Search code examples
elasticsearchamazon-s3amazon-dynamodbtimeline

Load data from S3 to sort and allow timeline analysis


I'm currently trying to find out the best architecture approach for my use case:

I have S3 buckets (two totally separated) which contains data stored in JSON format. Data is partitioned by year/month/day prefixes, and inside particular day I can find e.g hundreds of files for this date

(example: s3://mybucket/2018/12/31/file1, s3://mybucket/2018/12/31/file2, s3://mybucket/2018/12/31/file..n)

Unfortunately inside particular prefix for single day, in those tens..or hundreds files JSONs are not ordered by exact timestamp - so if we follow this example:

s3://mybucket/2018/12/31/

I can find:

file1 - which contains JSON about object "A" with timestamp "2018-12-31 18:00"

file100 - which contains JSON about object "A" with timestamp "2018-12-31 04:00"

What even worse...the same scenario I have with my second bucket.

What I want to do with this data?

Gather my events from both buckets, ordered by "ID" of object, in a sorted way (by timestamp) to visualize that in timeline at last step (which tools and how it's out of scope).

My doubts are more how to do it:

  • In cost efficient way
  • Cloud native (in AWS)
  • With smallest possible maintenance

What I was thinking of:

  1. Not sure if...but loading every new file which arrived on S3 to DynamoDB (using Lambda triggered). AFAIK Creating table in proper approach - my ID as Hask key and timestamp as Range Key should works for me, correct? As every new row inserted will be partitioned to particular ID, and already ordered in correct manner - but I'm not an expert.

  2. Use Log-stash to load data from S3 to ElasticSearch - again AFAIK everything in ES can be indexed, so also sorted. Timelion will probably allow me to do those fancy analysis I need to created. But again....not sure if ES will perform as I want...price...volume is big etc.

  3. ??? No other ideas

To help somehow understand my need and show a bit data structure I prepared this: :)

example of workflow

Volume of data?

Around +- 200 000 events - each event is a JSON with 4 features (ID, Event_type, Timestamp, Price)

To summarize:

I need put data somewhere effectively, minimizing cost, sorted to maintain at next step front end to present how events are changing based on time - filtered by particular "ID".
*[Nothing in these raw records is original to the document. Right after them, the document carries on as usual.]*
/-! ## The census requests (R194 to R199) -/

theorem fits_replyCensus (s : State) (b : CensusBody) : (replyCensus s b).Fits s := by
  unfold replyCensus
  dsimp only
  split
  · exact refuse_fits s _
  · split
    · exact refuse_fits s _
    · refine Reply.fits_change fun _ => ?_
      exact (((s.same_updCensus _).fits rfl).trans (State.fits_offerScan _ _)).mono (by omega)

theorem fits_replyCensusStop (s : State) : (replyCensusStop s).Fits s := by
  unfold replyCensusStop
  split
  · exact Reply.fits_quiet (s.fits_still 8)
  · exact Reply.fits_quiet (s.fits_still 8)
  · split
    · exact State.Same.fits_quieted (s.same_updCensus _) rfl
    · have ended (t : State) : t.Fits 0 t.censusEnds := State.Same.fits (.of_catalogue rfl rfl rfl rfl) rfl
      exact Reply.fits_change fun _ => ((s.fits_withdrawWhere _ none).trans (ended _)).mono (by omega)

/-! ## Settings and notice requests -/

theorem fits_replyInterceptSet (s : State) (b : InterceptBody) : (replyInterceptSet s b).Fits s := by
  unfold replyInterceptSet
  split
  · exact State.Same.fits_quieted (.of_catalogue rfl rfl rfl rfl) rfl
  · exact refuse_fits s _

theorem State.view_setNoticeSet (s : State) (l : NoticeLink) (y : NoticeSet) : (s.setNoticeSet l y).view = s.view := by
  cases l <;> rfl

theorem State.view_sendNotice (s : State) (l : NoticeLink) : (s.sendNotice l).view = s.view := State.view_setNoticeSet _ l _

theorem State.view_maskKinds (s : State) (l : NoticeLink) (kinds : BitVec 16) : (s.maskKinds l kinds).view = s.view := by
  unfold State.maskKinds
  dsimp only
  split
  · unfold State.pushNotice
    split
    · exact (State.view_sendNotice _ l).trans (s.view_setNoticeSet l _)
    · exact s.view_setNoticeSet l _
  · exact s.view_setNoticeSet l _

theorem State.view_gapExpires (s : State) (l : NoticeLink) : (s.gapExpires l).view = s.view := by
  unfold State.gapExpires
  dsimp only
  split
  · exact s.view_sendNotice l
  · exact s.view_setNoticeSet l _

theorem fits_ack (s : State) (l : NoticeLink) (kinds : BitVec 16) {code : AnswerCode} {fields : AnswerFields} :
    (Reply.quiet (s.ackKinds l kinds) code fields).Fits s :=
  (s.same_setNoticeSet l _).fits_quieted (s.view_setNoticeSet l _)

theorem fits_mask (s : State) (l : NoticeLink) (kinds : BitVec 16) {code : AnswerCode} {fields : AnswerFields} :
    (Reply.quiet (s.maskKinds l kinds) code fields).Fits s :=
  (s.same_maskKinds l kinds).fits_quieted (s.view_maskKinds l kinds)

theorem fits_replyZoneSet (s : State) (b : ZoneBody) : (replyZoneSet s b).Fits s := by
  unfold replyZoneSet
  split
  · next k _ =>
    refine (s.same_writeZone _ _).fits_changed ?_
    unfold State.writeZone State.raiseConflict
    dsimp only
    split
    · exact State.view_raise _ _ _
    · rfl
  · exact refuse_fits s _

theorem fits_replyClassSet (s : State) (b : ClassBody) : (replyClassSet s b).Fits s := by
  unfold replyClassSet
  split
  · next k _ =>
    split
    · exact Reply.fits_quiet (s.fits_still 8)
    · have written : s.Fits 0 { s with classes := s.classes.set k.val ((s.classes.get k).write b) k.isLt } :=
        State.Same.fits (.of_catalogue rfl rfl rfl rfl) rfl
      exact Reply.fits_change fun _ => (written.trans (State.fits_dueCheck _ _)).mono (by omega)
  · exact refuse_fits s _

theorem State.view_writeSettings (s : State) (p : Port) (y : PortSettings) : (s.writeSettings p y).view = s.view := by
  have same (q : Port) : ((s.writeSettings p y).port q).nest = (s.port q).nest ∧ ((s.writeSettings p y).port q).window = (s.port q).window := by
    rw [s.port_writeSettings]
    split
    · exact ⟨rfl, rfl⟩
    · split <;> exact ⟨rfl, rfl⟩
  change View.mk _ _ _ _ _ _ _ _ = View.mk _ _ _ _ _ _ _ _
  congr 1
  · exact funext fun q => (same q).1
  · exact funext fun q => by unfold State.windowRuns; rw [(same q).2]

theorem fits_replyPortSet (s : State) (b : PortSetBody) : (replyPortSet s b).Fits s := by
  unfold replyPortSet
  split
  · next p _ => exact State.Same.fits_quieted (t := s.writeSettings p _) (.of_catalogue rfl rfl rfl rfl) (s.view_writeSettings p _)
  · exact refuse_fits s _

theorem fits_replyPortOpen (s : State) (y : Nat) : (replyPortOpen s y).Fits s := by
  unfold replyPortOpen
  split
  · next p _ =>
    refine (s.same_updPort p fun r => if r.state = .closed then { r with state := .silent } else r).fits_quieted
      (s.view_updPort_same p ?_ ?_) <;> split <;> rfl
  · exact refuse_fits s _

theorem fits_replyPortClose (s : State) (y : Nat) : (replyPortClose s y).Fits s := by
  unfold replyPortClose
  split
  · next p _ =>
    split
    · exact Reply.fits_quiet (s.fits_still 8)
    · refine Reply.fits_change fun c => ?_
      have shut : s.Fits 0 (s.updPort p fun r => { r with state := .closed, livenessLeft := none }) :=
        (s.same_updPort p _).fits (s.view_updPort_same p rfl rfl)
      have sound : (s.updPort p fun r => { r with state := .closed, livenessLeft := none }).CatalogueSound := c.1
      have stood := State.fits_standDown sound p
      exact (shut.trans stood).mono (by omega)
  · exact refuse_fits s _

theorem fits_replyTimingSet (s : State) (b : TimingBody) : (replyTimingSet s b).Fits s :=
  State.Same.fits_quieted (s := s) (t := s.writeTiming b) ⟨rfl, rfl, rfl, id, fun r hr _ e => ⟨r, hr, e⟩⟩ rfl

/-! ## Recovery requests (R165 to R168) -/

theorem fits_replyResume (s : State) : (replyResume s).Fits s := by
  have advances := advances_replyResume s
  unfold replyResume at advances ⊢
  split
  · next m ph halted =>
    rw [halted] at advances
    dsimp only at advances
    split
    · next z resumed =>
      rw [resumed] at advances
      exact Reply.fits_handler advances fun _ => (State.fits_resumed halted resumed).mono (by omega)
    · exact refuse_fits s _
  · exact refuse_fits s _

theorem fits_replyResolveAtTarget (s : State) : (replyResolveAtTarget s).Fits s := by
  unfold replyResolveAtTarget
  split
  · next m ph halted =>
    have exec := State.haltedAt_execMove halted
    split
    · next id y named target =>
      split
      · exact refuse_fits s _
      · next plain =>
        refine Reply.fits_handler (s.advances_resolvedAtTarget m ph id) fun _ k small form agree => ⟨?_, ?_⟩
        · exact ((s.ends_resolvedAtTarget m ph id (State.execMove_mem exec).1).grows exec).mono (by omega) k small form
        · have aimed : m.target = .pos y := by
            unfold Target.pos? at target
            split at target <;> cases target
            assumption
          exact State.agree_resolvedAtTarget form (by omega) agree halted named aimed plain
    · exact refuse_fits s _
  · exact refuse_fits s _

theorem fits_replyResolveAtSource (s : State) : (replyResolveAtSource s).Fits s := by
  unfold replyResolveAtSource
  split
  · next m ph halted =>
    split
    · exact refuse_fits s _
    · next accepted =>
      refine Reply.fits_handler (s.advances_resolvedAtSource m ph _) fun _ k small form agree => ⟨?_, ?_⟩
      · exact ((s.ends_resolvedAtSource m ph _).grows (State.haltedAt_execMove halted)).mono (by omega) k small form
      · exact State.agree_resolvedAtSource form (by omega) agree halted accepted
  · exact refuse_fits s _

theorem fits_replyResolveRemoved (s : State) : (replyResolveRemoved s).Fits s := by
  unfold replyResolveRemoved
  split
  · split
    · next m e exec record =>
      refine Reply.fits_handler (s.advances_resolvedRemoved m e) fun _ k small form agree => ⟨?_, ?_⟩
      · exact ((s.ends_resolvedRemoved m e).grows exec).mono (by omega) k small form
      · exact State.agree_resolvedRemoved form (by omega) agree exec record
    · next absent =>
      refine Reply.fits_handler s.advances_handlerIdle fun _ => (State.fits_clearedHalt ?_).mono (by omega)
      cases exec : s.execMove with
      | none => rfl
      | some m =>
        obtain ⟨e, he, _⟩ := Option.bind_eq_some_iff.mp (State.execMove_mem exec).2
        exact (absent m e exec he).elim
  · exact refuse_fits s _

theorem fits_replyRestart (s : State) : (replyRestart s).Fits s :=
  Reply.fits_handler (s.advances_setRestartPending true) fun _ =>
    (State.Same.fits (s := s) (t := s.updHandler fun h => { h with restartPending := true })
      ⟨rfl, rfl, rfl, id, fun r hr _ e => ⟨r, hr, e⟩⟩ rfl).mono (by omega)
Thank and appreciate for any good advice, some best practices, or solutions I can rely on!:)

@John Rotenstein - you are right I absolutely forgot to add those details. Basically I don't need any SQL functionality, as data will be not updated. Only scenario is that new event for particular ID will just arrive, so only new incremental data. Based on that, my only operation I will do on this dataset - is "Select". That's why I would prefer speed and instant answer. People will look at this mostly per each "ID" - so using filtering. Data is arriving every 15 minut on S3 (new files).

@Athar Khan - thanks for good sugestion!


Solution

  • As far as I understand this, I would choose the second option of Elasticsearch, with Logstash loading the data from S3, and Kibana as the tool to investigate, search, sort and visualise.

    Having lambda pushing data from s3 to DynamoDB would probably work, but might be less efficient and cost more, as you are running a compute process on each event, while pushing to Dynamo in small/single-item bulks. Logstash, on the other hand, would read the files one by one and process them all. It also depends on how ofter do you plan to load fresh data to S3, but both solution should fit.

    The fact that the timestamps are not ordered in the files would not make an issue in elasticsearch and you can index them on any order you can, you would still be able to visualise and search them in kibana in a time based sorted order.